Exercise: Restate word for word the line containing "operands. What only" and each line that follows it, through the last line below, and nothing else.
━━ Entries supplied
-- ==== Sys2Proof/Syntax.lean ====
section
/-! DEFINITION. The commands and events of the SPW93: one constructor per row of the opcode table, with the row's operands. What only
the world outside decides (what a radio measures, what stands in host memory, which bytes arrive) is an operand. -/

namespace Sys2Proof

open Sys2Proof.Machine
━━━━
Answer to the problem:
/-! DEFINITION. The commands and events of the SPW93: one constructor per row of the opcode table, with the row's operands. What only
the world outside decides (what a radio measures, what stands in host memory, which bytes arrive) is an operand. -/

namespace Sys2Proof

open Sys2Proof.Machine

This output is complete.